- **Task**
Only an exact copy of the records, from the line with "s.status := by" through the last line, is wanted.

- **Data for this exercise**
━━━━━━━━━━━━━━━━━━━━━━━━━━━━━━
-- ==== Sys2Proof/Certificates/Slice0/Obligations.lean ====
section
/-! DEFINITION. The statements for the provers, each with the rule of spec/ it formalises. -/

open Sys2Proof Sys2Proof.Machine Sys2Proof.Safety

/-! ## Encoding -/

/-- Decoding the word of a well-formed instruction gives the instruction back, ILLEGAL with every illegal word
(rules R91, R100); that ILLEGAL keeps its word is the model's choice (log entry 11). -/
def Obligations.DecodeEncodeRoundTrip : Prop :=
  ∀ i : Instr, i.wellFormed = true → decode (encode i) = i

/-- Rule R100: the eight legal words decode as the table says, and every other word is ILLEGAL. -/
def Obligations.ExactlyEightWordsAreLegal : Prop :=
  decode 0x0 = .nop ∧ decode 0x1 = .b32dec ∧ decode 0x2 = .hotp ∧ decode 0x3 = .hotpB32 ∧ decode 0x4 = .totp
    ∧ decode 0x5 = .totpB32 ∧ decode 0x6 = .expire ∧ decode 0x7 = .zeroize
    ∧ ∀ w : Word, 8 ≤ w.toNat → ∃ v, decode w = .illegal v

/-- Words of 95_test_vectors.md §2.1, bit by bit (that ILLEGAL keeps its word: log entry 11). -/
def Obligations.SpecWordsDecode : Prop :=
  decode 0b00000000000000000000000000000010#32 = .hotp
    ∧ decode 0b00000000000000000000000000000101#32 = .totpB32
    ∧ decode 0b00000000000000000000000000001000#32 = .illegal 8
    ∧ decode 0b00000000000000000000000000010010#32 = .illegal 0x12
    ∧ decode 0b10000000000000000000000000000010#32 = .illegal 0x80000002

/-! ## The step -/

/-- Rules R113, R114, R116: while BUSY = 1, the engine's move is the completion of the command that `pending` decodes
to, and nothing is added around it. With no turn left to take, a pending command completes (log entry 3). -/
def Obligations.StepRunsPendingCommand : Prop :=
  ∀ (s : State) (i : Instr) (ts : List Turn), s.status.busy = true → decode s.pending = i →
    (s.env.turns = .engine :: ts → step s = exec i { s with env := { s.env with turns := ts } })
      ∧ (s.env.turns = [] → step s = exec i s)

/-- Rule R113: the engine never steps while BUSY = 0; its turn then passes with the state unchanged, and a machine with
nothing to do waits (log entry 3). -/
def Obligations.IdleEngineDoesNotStep : Prop :=
  ∀ (s : State) (ts : List Turn), s.status.busy = false →
    (s.env.turns = .engine :: ts → step s = .next { s with env := { s.env with turns := ts } })
      ∧ (s.env.turns = [] → s.env.program = [] → step s = .next s)

/-- Rules R63, R68: a BusRead changes no state of the engine; it gives the host the word as it stands. That the reply is
kept, and that the host moves on its turn, is the model's form (log entries 3 and 12). -/
def Obligations.ReadTransactionChangesNothing : Prop :=
  ∀ (s : State) (off : Offset) (rest : List HostOp) (ts : List Turn),
    s.env.turns = .host :: ts → s.env.program = .rd off :: rest →
      step s = .next { s with env :=
        { s.env with
          program := rest
          turns := ts
          replies := .read (readAt off s).1 (readAt off s).2 :: s.env.replies } }
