-- ==== Sys2Proof/Laws/Exec.lean ====
section
/-! SUPPORT. All that a command's completion can do, said once: every claim about `exec` follows from `exec_effect`. -/

namespace Sys2Proof.Laws

open Sys2Proof.Machine Sys2Proof.Safety

/-- The procedure of each command (rule R116). -/
def procOf (i : Instr) (s : State) : Run :=
  match i with
  | .nop => Run.ok s
  | .b32dec => b32decProc Config.chip s
  | .hotp => hotpProc Config.chip s
  | .hotpB32 => hotpB32Proc Config.chip s
  | .totp => totpProc Config.chip s
  | .totpB32 => totpB32Proc Config.chip s
  | .expire => expireProc Config.chip s
  | .zeroize => zeroizeProc Config.chip s
  | .illegal _ => Run.fail .illegalCmd s

/-- Every command completes, by its procedure (rule R114). -/
theorem exec_eq (i : Instr) (s : State) : exec i s = .next (complete (procOf i s)) := by
  cases i <;> rfl

theorem exec_next (i : Instr) (s t : State) (h : exec i s = .next t) : t = complete (procOf i s) := by
  rw [exec_eq] at h; cases h; rfl

/-- The state in which a command's checks after its decode run: that with the decode step's KEY and KEY_LEN where the
decode step runs, else the state at completion (rule R139). -/
def afterDecode (i : Instr) (s : State) : State :=
  if decodeRuns i s = true then s.setKey Config.chip (decodedBytes s) else s

/-- What hotp_core has checked when it makes its request (rules R153 to R155), and the request (rule R151). -/
structure Asked (i : Instr) (s : State) (r : HmacRequest) : Prop where
  hashes : hashes i = true
  checks : CoreChecksPass s
  key : r.key = secretBytes s
  msg : r.msg.length = 8

/-- All that the procedure of a command can do. -/
inductive Effect (i : Instr) (s : State) : Run → Prop where
  /-- A check before the HMAC request failed. -/
  | stop (k : Cause) : k ≠ .hashLen → k ≠ .truncRange → Effect i s (Run.fail k (afterDecode i s))
  /-- The HMAC unit's answer has the wrong length. -/
  | wrongHash (r : HmacRequest) : Asked i (afterDecode i s) r →
      Effect i s (Run.fail .hashLen ((afterDecode i s).requestHmac r))
  /-- HOTP or HOTP_B32 wrote a code. -/
  | code (r : HmacRequest) (v : Nat) : Asked i (afterDecode i s) r → readsTime i = false → v < 2 ^ 31 →
      Effect i s (Run.ok (((afterDecode i s).requestHmac r).writeCode s.inputs.policy.digits.toNat
        (v % 10 ^ s.inputs.policy.digits.toNat)))
  /-- TOTP or TOTP_B32 wrote a code and TCOUNT. -/
  | timedCode (r : HmacRequest) (v tc : Nat) : Asked i (afterDecode i s) r → readsTime i = true → v < 2 ^ 31 →
      Effect i s (Run.ok ((((afterDecode i s).requestHmac r).writeCode s.inputs.policy.digits.toNat
        (v % 10 ^ s.inputs.policy.digits.toNat)).setTcount Config.chip tc))
  /-- NOP, or B32DEC after its decode. -/
  | done : hashes i = false → Effect i s (Run.ok (afterDecode i s))
  /-- EXPIRE wrote EXPIRY. -/
  | expired (v : Nat) : i = .expire → Effect i s (Run.ok (s.setExpiry Config.chip v))
  /-- ZEROIZE erased the secrets. -/
  | zeroized : i = .zeroize → Effect i s (zeroizeProc Config.chip s)

/-! ## The state after the decode -/

theorem afterDecode_runs (i : Instr) (s : State) (h : decodeRuns i s = true) :
    afterDecode i s = s.setKey Config.chip (decodedBytes s) := if_pos h

theorem afterDecode_skips (i : Instr) (s : State) (h : decodeRuns i s = false) : afterDecode i s = s :=
  if_neg (by simp [h])

theorem decodeRuns_textLen (i : Instr) (s : State) (h : decodeRuns i s = true) : s.inputs.textLen.toNat ≤ 192 := by
  simp only [decodeRuns, Bool.and_eq_true, decide_eq_true_eq] at h; exact h.2

theorem decodeRuns_of (i : Instr) (s : State) (hd : decodesText i = true) (ha : s.inputs.policy.alg ≠ 3)
    (ht : s.inputs.textLen.toNat ≤ 192) : decodeRuns i s = true := by
  rw [decodeRuns, hd, decide_eq_false ha, decide_eq_true ht, Bool.and_false]; rfl

theorem decodeRuns_not_decodes (i : Instr) (s : State) (h : decodesText i = false) : decodeRuns i s = false := by
  simp [decodeRuns, h]

theorem decodeRuns_badAlg (i : Instr) (s : State) (hh : hashes i = true) (ha : s.inputs.policy.alg = 3) :
    decodeRuns i s = false := by
  simp [decodeRuns, hh, ha]

theorem decodeRuns_long (i : Instr) (s : State) (h : 192 < s.inputs.textLen.toNat) : decodeRuns i s = false := by
  simp [decodeRuns, h]

/-- A command that decodes no text has nothing to do before its other checks. -/
theorem afterDecode_not_decodes (i : Instr) (s : State) (h : decodesText i = false) : afterDecode i s = s :=
  afterDecode_skips i s (decodeRuns_not_decodes i s h)

/-- The decode step writes KEY and KEY_LEN alone (rule R139). -/
theorem afterDecode_frame (i : Instr) (s : State) :
    (afterDecode i s).ie = s.ie ∧ (afterDecode i s).status = s.status ∧ (afterDecode i s).results = s.results
      ∧ (afterDecode i s).pending = s.pending ∧ (afterDecode i s).env = s.env
      ∧ (afterDecode i s).inputs = { s.inputs with keyLen := (afterDecode i s).inputs.keyLen } := by
  unfold afterDecode
  split <;> simp

/-- KEY after the decode step: the decoded bytes, then zeros (rule R139). -/
theorem afterDecode_read (i : Instr) (s : State) (a : Nat) :
    (afterDecode i s).mem.read a =
      if decodeRuns i s = true ∧ 0x100 ≤ a ∧ a < 0x180 then (decodedBytes s).getD (a - 0x100) 0
      else s.mem.read a := by
  cases h : decodeRuns i s with
  | true => rw [afterDecode_runs i s h, setKey_read]; simp
  | false => rw [afterDecode_skips i s h, if_neg (by simp)]

/-- Where the decode step runs, KEY and KEY_LEN hold what it decoded. -/
theorem afterDecode_keyHolds (i : Instr) (s : State) (h : decodeRuns i s = true) :
    KeyHolds (decodedBytes s) (afterDecode i s) := by
  refine ⟨?_, fun j hj => ?_⟩
  · rw [afterDecode_runs i s h]
    exact setKey_keyLen s _ (length_decodedBytes s (decodeRuns_textLen i s h))
  · rw [afterDecode_read, if_pos ⟨h, by omega, by omega⟩, Nat.add_sub_cancel_left]

theorem afterDecode_wf (i : Instr) (s : State) (hw : s.mem.wf) : (afterDecode i s).mem.wf := by
  unfold afterDecode
  split
  · exact wf_store _ _ _ hw
  · exact hw

/-- The offsets the memory lists after a decode (rule R139). -/
theorem afterDecode_mapped (i : Instr) (s : State) (hm : ∀ c ∈ s.mem, BufferOffset c.1) :
    ∀ c ∈ (afterDecode i s).mem, BufferOffset c.1 := by
  unfold afterDecode
  split
  · intro c hc
    rw [setKey_mem] at hc
    rcases mem_store _ _ _ c hc with h | h
    · exact hm c h
    · simp only [bufferBase_key, chip_keyCap, length_zeroPad] at h; unfold BufferOffset; omega
  · exact hm

/-! ## Each procedure -/

/-- hotp_core after a command's decode. -/
theorem hotpCore_effect (i : Instr) (s : State) (alg : Alg) (c : Nat) (hh : hashes i = true)
    (ht : readsTime i = false) : Effect i s (hotpCore Config.chip alg c (afterDecode i s)) := by
  have hp : (afterDecode i s).inputs.policy = s.inputs.policy := by rw [(afterDecode_frame i s).2.2.2.2.2]
  rcases hotpCore_cases alg c (afterDecode i s) with ⟨k, hk, -, e⟩ | ⟨hc, -, e⟩ | ⟨v, hc, -, -, hv, e⟩ <;> rw [e]
  · exact .stop k (by rintro rfl; simp at hk) (by rintro rfl; simp at hk)
  · exact .wrongHash _ ⟨hh, hc, rfl, length_counterBytes c⟩
  · rw [hp]; exact .code _ v ⟨hh, hc, rfl, length_counterBytes c⟩ ht hv

/-- TOTP's core after a command's decode. -/
theorem totpCore_effect (i : Instr) (s : State) (alg : Alg) (hh : hashes i = true) (ht : readsTime i = true) :
    Effect i s (totpCore Config.chip alg (afterDecode i s)) := by
  have hp : (afterDecode i s).inputs.policy = s.inputs.policy := by rw [(afterDecode_frame i s).2.2.2.2.2]
  by_cases hok : TripleOk (afterDecode i s)
  · rw [totpCore_of_ok alg _ hok]
    rcases hotpCore_cases alg (windowIndex (afterDecode i s)) (afterDecode i s) with
      ⟨k, hk, -, e⟩ | ⟨hc, -, e⟩ | ⟨v, hc, -, -, hv, e⟩ <;> rw [e]
    · exact .stop k (by rintro rfl; simp at hk) (by rintro rfl; simp at hk)
    · exact .wrongHash _ ⟨hh, hc, rfl, length_counterBytes _⟩
    · rw [hp]; exact .timedCode _ v _ ⟨hh, hc, rfl, length_counterBytes _⟩ ht hv
  · rw [totpCore]
    rcases withTriple_cases (afterDecode i s) _ with ⟨-, e⟩ | ⟨-, -, e⟩ | ⟨h, -⟩
    · rw [e]; exact .stop _ (by decide) (by decide)
    · rw [e]; exact .stop _ (by decide) (by decide)
    · exact absurd h hok

/-- A failed check before any decode step. -/
theorem stop_early (i : Instr) (s : State) (k : Cause) (h : decodeRuns i s = false) (h1 : k ≠ .hashLen)
    (h2 : k ≠ .truncRange) : Effect i s (Run.fail k s) := by
  have := Effect.stop (i := i) (s := s) k h1 h2
  rwa [afterDecode_skips i s h] at this

/-- The decode of a command whose algorithm check, if it has one, passed, and the part that runs after it. -/
theorem decodeText_effect (i : Instr) (s : State) (f : State → Run) (hd : decodesText i = true)
    (ha : hashes i = true → s.inputs.policy.alg ≠ 3) (hf : Effect i s (f (afterDecode i s))) :
    Effect i s ((decodeText Config.chip s).andThen f) := by
  have hr : s.inputs.textLen.toNat ≤ 192 → decodeRuns i s = true := by
    intro ht
    cases hh : hashes i with
    | true => exact decodeRuns_of i s hd (ha hh) ht
    | false => simp [decodeRuns, hd, hh, ht]
  rcases decodeText_cases s with ⟨h, e⟩ | ⟨out, ht, hdec, -, e⟩ | ⟨k, ht, hdec, hk, e⟩ <;> rw [e]
  · exact stop_early i s _ (decodeRuns_long i s h) (by decide) (by decide)
  · rwa [afterDecode_runs i s (hr ht), decodedBytes_ok s out hdec] at hf
  · have := Effect.stop (i := i) (s := s) k (by rintro rfl; simp at hk) (by rintro rfl; simp at hk)
    rwa [afterDecode_runs i s (hr ht), decodedBytes_error s k hdec] at this

theorem withAlg_effect (i : Instr) (s : State) (k : Alg → Run) (hh : hashes i = true)
    (hk : ∀ alg, s.inputs.policy.alg ≠ 3 → Effect i s (k alg)) : Effect i s (withAlg s k) := by
  rcases withAlg_cases s k with ⟨h3, e⟩ | ⟨alg, h, e⟩ <;> rw [e]
  · exact stop_early i s _ (decodeRuns_badAlg i s hh h3) (by decide) (by decide)
  · exact hk alg (by intro h3; rw [h3] at h; simp [digestOf] at h)

/-- All that the procedure of a command can do. -/
theorem procOf_effect (i : Instr) (s : State) : Effect i s (procOf i s) := by
  cases i with
  | nop => have := Effect.done (i := .nop) (s := s) rfl; rwa [afterDecode_not_decodes _ s rfl] at this
  | b32dec =>
    have h := decodeText_effect .b32dec s Run.ok rfl (by simp [hashes]) (.done rfl)
    rcases decodeText_cases s with ⟨-, e⟩ | ⟨out, -, -, -, e⟩ | ⟨k, -, -, -, e⟩ <;>
      · rw [e] at h; simpa [procOf, b32decProc, e] using h
  | hotp =>
    exact withAlg_effect _ s _ rfl fun alg _ => by
      have := hotpCore_effect .hotp s alg (s.inputs.counter.val Config.chip) rfl rfl
      rwa [afterDecode_not_decodes _ s rfl] at this
  | hotpB32 =>
    exact withAlg_effect _ s _ rfl fun alg h3 =>
      decodeText_effect _ s _ rfl (fun _ => h3) (hotpCore_effect _ s alg _ rfl rfl)
  | totp =>
    exact withAlg_effect _ s _ rfl fun alg _ => by
      have := totpCore_effect .totp s alg rfl rfl
      rwa [afterDecode_not_decodes _ s rfl] at this
  | totpB32 =>
    exact withAlg_effect _ s _ rfl fun alg h3 =>
      decodeText_effect _ s _ rfl (fun _ => h3) (totpCore_effect _ s alg rfl rfl)
  | expire =>
    rcases expireProc_cases s with ⟨-, e⟩ | ⟨-, -, e⟩ | ⟨-, -, e⟩ | ⟨-, -, e⟩ <;> rw [procOf, e]
    · exact stop_early _ s _ rfl (by decide) (by decide)
    · exact stop_early _ s _ rfl (by decide) (by decide)
    · exact stop_early _ s _ rfl (by decide) (by decide)
    · exact .expired _ rfl
  | zeroize => exact .zeroized rfl
  | illegal w => exact stop_early _ s _ rfl (by decide) (by decide)

/-- All that a completion can do. -/
theorem exec_effect (i : Instr) (s t : State) (h : exec i s = .next t) :
    ∃ r, Effect i s r ∧ t = complete r :=
  ⟨procOf i s, procOf_effect i s, exec_next i s t h⟩

/-- STATUS is written by the completion alone, not by the procedure (rule R114). -/
theorem effect_status {i : Instr} {s : State} {r : Run} (h : Effect i s r) : r.state.status = s.status := by
  have hf := (afterDecode_frame i s).2.1
  cases h with
  | stop k => exact hf
  | wrongHash r => exact hf
  | code r v => exact hf
  | timedCode r v tc => exact hf
  | done => exact hf
  | expired v => rfl
  | zeroized => rfl

end Sys2Proof.Laws
end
━━━━━━━━━━━━━━━━━━━━━━━━━━━━━━
- **Answer**
theorem effect_status {i : Instr} {s : State} {r : Run} (h : Effect i s r) : r.state.status = s.status := by
  have hf := (afterDecode_frame i s).2.1
  cases h with
  | stop k => exact hf
  | wrongHash r => exact hf
  | code r v => exact hf
  | timedCode r v tc => exact hf
  | done => exact hf
  | expired v => rfl
  | zeroized => rfl

end Sys2Proof.Laws
end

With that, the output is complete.